- BIO 111, ENG 101 and MAT 121 must be completed prior to beginning the program’s core courses in the fall semester.
- Fall semester academics include four RDT lecture courses & two labs (MWF) as well as 8 - 16 hours of clinical (TR) each week.
- Spring semester schedule begins on January 2nd with clinical assignments (40 hrs/week) for the 2-weeks prior to the formal start of spring semester.

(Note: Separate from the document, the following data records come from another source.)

-- ==== Sys2Proof/Machine/LibraryRequests.lean ====
section
/-! DEFINITION. The requests of the Recipe Library (R49 to R65), the Distribution Engine (R86, R87) and the Permit Unit (R104,
R106). -/

namespace Sys2Proof.Machine

/-! ### Drafting (R50 to R55) -/

/-- A recipe number of the library. -/
abbrev isRecipe (number : Nat) : Prop := 1 ≤ number ∧ number ≤ 4095

/-- R51: the highest version among the records of a number, 0 without one. -/
def State.highestVersion (s : State) (number : Nat) : Nat :=
  (s.recipes.filter (fun r => r.number = number)).foldl (fun v r => max v r.version) 0

/-- R51, R52: the version chosen for a new draft. -/
def State.draftVersion (s : State) (number : Nat) (given : Option Nat) : Nat :=
  given.getD (s.highestVersion number + 1)

/-- R52: the draft record. -/
def newDraft (s : State) (number version : Nat) (name : List Byte) (fat : Nat) : Recipe where
  number := number
  version := version
  state := .draft
  superseded := false
  name := name
  fat := fat
  groups := match s.recipeIn number .active with | some r => r.groups | none => 0
  steps := []
  figures := none
  refs := 0

/-- The place of a record in the library's order, by number and then by version. -/
def recipeKey (number version : Nat) : Nat := number * 256 + version

/-- R49: a record is put into the table. -/
def addRecipe (r : Recipe) (s : State) : State :=
  { s with recipes :=
      insertBefore (fun x => recipeKey r.number r.version < recipeKey x.number x.version) r s.recipes }

/-- R52 step 1: the values of the request are in their ranges. -/
def draftInRange (number : Nat) (name : List Byte) (fat : Nat) (version : Option Nat) : Bool :=
  decide (isRecipe number) && decide (1 ≤ name.length) && decide (name.length ≤ 24) && printable name &&
    decide (fat ≤ 3) && decide (version ≠ some 0)

/-- R52. -/
def reqRecipeDraft (number : Nat) (name : List Byte) (fat : Nat) (version : Option Nat) (s : State) : Reply × State :=
  let chosen := s.draftVersion number version
  if draftInRange number name fat version = false then refuse .range s
  else if (s.recipeIn number .draft).isSome then refuse .wrongState s
  else if 255 < chosen ∨ chosen ≤ s.highestVersion number then refuse .range s
  else if Config.recipePlaces ≤ s.recipes.length then refuse .tableFull s
  else okWith (le 1 chosen) (addRecipe (newDraft s number chosen name fat) s)

/-- R50: setpoint and humidity of a mode. -/
def modeInRange (m : Mode) (setpoint humidity : Nat) : Bool :=
  match m with
  | .dry => decide (30 ≤ setpoint) && decide (setpoint ≤ 300) && humidity = 0
  | .steam => decide (30 ≤ setpoint) && decide (setpoint ≤ 130) && humidity = 100
  | .combi =>
    decide (30 ≤ setpoint) && decide (setpoint ≤ 300) && decide (1 ≤ humidity) && decide (humidity ≤ 99)

/-- R50: the end of a step, when its values are in range; a TIME step's core target is not checked and is stored as 0. -/
def endOf (kind seconds target : Nat) : Option StepEnd :=
  match kind with
  | 0 => if 1 ≤ seconds ∧ seconds ≤ 14400 then some (.time seconds) else none
  | 1 => if 40 ≤ target ∧ target ≤ 99 ∧ 60 ≤ seconds ∧ seconds ≤ 14400 then some (.core target seconds) else none
  | _ => none

/-- R50: the step as stored, when it passes every check. -/
def checkStep (t : RawStep) : Option Step :=
  match Mode.ofCode t.mode, endOf t.endKind t.seconds t.target with
  | some m, some e =>
    if modeInRange m t.setpoint t.humidity ∧ 1 ≤ t.fan ∧ t.fan ≤ 5 then
      some { mode := m, setpoint := t.setpoint, humidity := t.humidity, fan := t.fan, ending := e, prompt := t.prompt }
    else none
  | _, _ => none

/-- The checks of a request on the DRAFT of a number: RANGE, WRONG_STATE. -/
def onDraft (number : Nat) (act : Recipe → Act) (s : State) : Reply × State :=
  if ¬ isRecipe number then refuse .range s
  else
    match s.recipeIn number .draft with
    | some r => act r s
    | none => refuse .wrongState s

/-- R53: the steps after index 1..n is replaced or n + 1 appended. -/
def writeStep (steps : List Step) (index : Nat) (t : Step) : Option (List Step) :=
  if 1 ≤ index ∧ index ≤ steps.length then some (steps.set (index - 1) t)
  else if index = steps.length + 1 ∧ steps.length < 16 then some (steps ++ [t])
  else none

/-- The draft of a number takes a step list; the body gives its step count. -/
def setSteps (r : Recipe) (steps : List Step) (s : State) : Reply × State :=
  okWith (le 1 steps.length) (s.modRecipe r.number r.version (fun x => { x with steps := steps }))

/-- R53, R50. A number without a DRAFT is answered WRONG_STATE before the step is checked (A69). -/
def reqRecipeStep (number index : Nat) (step : RawStep) (s : State) : Reply × State :=
  onDraft number (fun r s =>
    match checkStep step with
    | none => refuse .range s
    | some t =>
      match writeStep r.steps index t with
      | some steps => setSteps r steps s
      | none => refuse .range s) s

/-- R54. -/
def reqRecipeTrim (number count : Nat) (s : State) : Reply × State :=
  onDraft number (fun r s =>
    if r.steps.length < count then refuse .range s else setSteps r (r.steps.take count) s) s

/-- R55. -/
def reqRecipeDiscardDraft (number : Nat) (s : State) : Reply × State :=
  onDraft number (fun r s =>
    ok { s with recipes := s.recipes.filter (fun x => !(x.number = r.number && x.version = r.version)) }) s

/-! ### Publication, withdrawal, groups (R56 to R61) -/

/-- R57, R58: the figures of a record, as a body gives them, a list of step soils with its count (A19). -/
def figuresBytes (f : Figures) : List Byte :=
  [flagByte f.needsSteam, flagByte f.needsProbe] ++ le 2 f.highest ++ le 3 f.duration ++
    listBytes (f.stepSoil.map (le 2)) ++ le 2 f.totalSoil

/-- R59 steps 1 to 3: the figures are stored, the ACTIVE record is superseded, the draft becomes ACTIVE. -/
def publishRecords (draft : Recipe) (active : Option Recipe) (s : State) : State :=
  let s := match active with
    | some a => s.modRecipe a.number a.version (fun r => { r with state := .withdrawing, superseded := true })
    | none => s
  s.modRecipe draft.number draft.version (fun r =>
    { r with state := .active, figures := some (figuresOf draft.fat draft.steps) })

/-- R59: a publication. -/
def publish (draft : Recipe) (active : Option Recipe) (s : State) : State :=
  let s := publicationTold (active.map (fun a => (a.number, a.version))) (publishRecords draft active s)
  match active with
  | some a => freeCheck a.number a.version s
  | none => s

/-- R56, R59. -/
def reqRecipePublish (number : Nat) (s : State) : Reply × State :=
  onDraft number (fun draft s =>
    let active := s.recipeIn number .active
    if (s.recipeIn number .withdrawing).isSome then refuse .inUse s
    else if draft.steps = [] then refuse .range s
    else
      okWith
        (le 1 draft.version ++ le 1 (match active with | some a => a.version | none => 0) ++
          figuresBytes (figuresOf draft.fat draft.steps))
        (publish draft active s)) s

/-- R60: an outright withdrawal. -/
def withdrawRecipe (r : Recipe) (s : State) : State :=
  freeCheck r.number r.version (recomputeAll (s.modRecipe r.number r.version (fun x =>
    { x with state := .withdrawing, superseded := false })))

/-- R60. -/
def reqRecipeWithdraw (number : Nat) (s : State) : Reply × State :=
  if ¬ isRecipe number then refuse .range s
  else
    match s.recipeIn number .active with
    | none => refuse .wrongState s
    | some r => if (s.recipeIn number .withdrawing).isSome then refuse .inUse s else ok (withdrawRecipe r s)

/-- R61: the group set of the ACTIVE and the DRAFT record. -/
def setGroups (number groups : Nat) (s : State) : State :=
  { s with recipes := s.recipes.map (fun r =>
      if r.number = number && r.state ≠ .withdrawing then { r with groups := BitVec.ofNat 8 groups } else r) }

/-- R61. -/
def reqRecipeGroups (number groups : Nat) (s : State) : Reply × State :=
  if ¬ isRecipe number then refuse .range s
  else
    match s.recipeIn number .active, s.recipeIn number .draft with
    | none, none => refuse .wrongState s
    | some a, _ =>
      ok (if a.groups = BitVec.ofNat 8 groups then setGroups number groups s else recomputeAll (setGroups number groups s))
    | none, some _ => ok (setGroups number groups s)

/-! ### Reading the library (R64, R65) -/

/-- R64: a step's fields as written; the seconds or limit before the core target, which is a 0 byte for a TIME step (A19). -/
def stepFields (t : Step) : List Byte :=
  le 1 t.mode.code ++ le 2 t.setpoint ++ le 1 t.humidity ++ le 1 t.fan ++
    le 1 (match t.ending with | .time _ => 0 | .core _ _ => 1) ++ le 2 t.seconds ++ le 1 t.target ++ [flagByte t.prompt]

/-- R64: one record; one presence byte for all the figures together, and ten zeros where a DRAFT has none (A19). -/
def recipeBytes (r : Recipe) : List Byte :=
  le 2 r.number ++ le 1 r.version ++ le 1 r.state.code ++ [flagByte r.superseded] ++ textBytes r.name ++ le 1 r.fat ++
    le 1 r.groups.toNat ++ listBytes (r.steps.map stepFields) ++ le 1 r.refs ++
    optBytes 10 (r.figures.map figuresBytes)

/-- R64: the record a request names; version 0 names the ACTIVE one. -/
def State.named (s : State) (number version : Nat) : Option Recipe :=
  if version = 0 then s.recipeIn number .active else s.recipe number version

/-- R64. -/
def reqRecipeRead (number version : Nat) (s : State) : Reply × State :=
  if ¬ isRecipe number ∨ 255 < version then refuse .range s
  else
    match s.named number version with
    | some r => okWith (recipeBytes r) s
    | none => refuse .noRecord s

/-- R65: a summary. -/
def recipeSummary (r : Recipe) : List Byte :=
  le 2 r.number ++ le 1 r.version ++ le 1 r.state.code ++ [flagByte r.superseded] ++ le 1 r.steps.length ++
    le 1 r.groups.toNat ++ le 1 r.refs

/-- R65: the records at or after a start. -/
def State.recipesFrom (s : State) (number version : Nat) : List Recipe :=
  s.recipes.filter (fun r => recipeKey number version ≤ recipeKey r.number r.version)

/-- R65: the body. -/
def recipeListBody (s : State) (number version : Nat) : List Byte :=
  let l := s.recipesFrom number version
  listBytes ((l.take 32).map recipeSummary) ++ le 2 s.recipes.length ++
    optBytes 3 ((l[32]?).map (fun r => le 2 r.number ++ le 1 r.version))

Clinical assignments return to 16 hours per week (TR) with three academic classes & two labs (MWF) for the actual spring semester.
- Following the completion of spring semester final exams, students continue their clinical assignments (32-40 hrs/week) through the end of June.
- No classes or clinical assignments are scheduled during the month of July.
- Fall semester (second year) clinical assignments begin approximately August 1st (32 hrs/week) until the beginning of the fall semester. During the formal fall semester (Sept), clinical assignments will be 24 hrs/week (MWF) along with two academic classes and 2 labs (TR) each week.
- Second year clinical assignments may include periodic scheduling to the 11:00 a.m. - 7:00 p.m. shift.
- Spring semester continues with clinical assignments 24 hrs/week (MWF) and three academic classes (TR).
A summary of the working conditions and physical demands for the Radiologic Technology program is provided below. This information is provided to assist you in making college and career decisions. Please note that once you are admitted to the program you select, you will be required to satisfy the technical standards in order to successfully complete the program.
The program requires student to be capable of the following physical activities:
- Assist with lifting/moving patients from wheelchairs, stretchers and beds to the x-ray table and vice versa.
- Lift, carry, and push/pull bulky, heavy equipment. i.e. several cassettes, portable x-ray machines, etc.
- Reach overhead to move the ceiling mounted equipment.
- Audible abilities (with corrective devices) to detect and respond to verbal communication and acoustic signals on medical devices and equipment, from a distance of 15 feet.
- Communicate, orally and in writing, instructions and directions to/from patients and other health care personnel.
- Manual dexterity and fine motor skills in at least one upper limb; eye hand coordination to manipulate equipment, position patients and handle sterile supplies without compromise.
- Eyesight which is astute enough to determine subtle differences in gradual changes in blacks, grays and whites for purposes of assessing images for technical quality. (Corrective lenses are permitted.)
- Rapid, simultaneous mental and muscular coordination; to adapt procedures and sequences of activities to accommodate changing status of a patient's condition/mobility.
Tolerance for exposure to chemicals used in photographic film processing and/or cleaning materials and to latex products.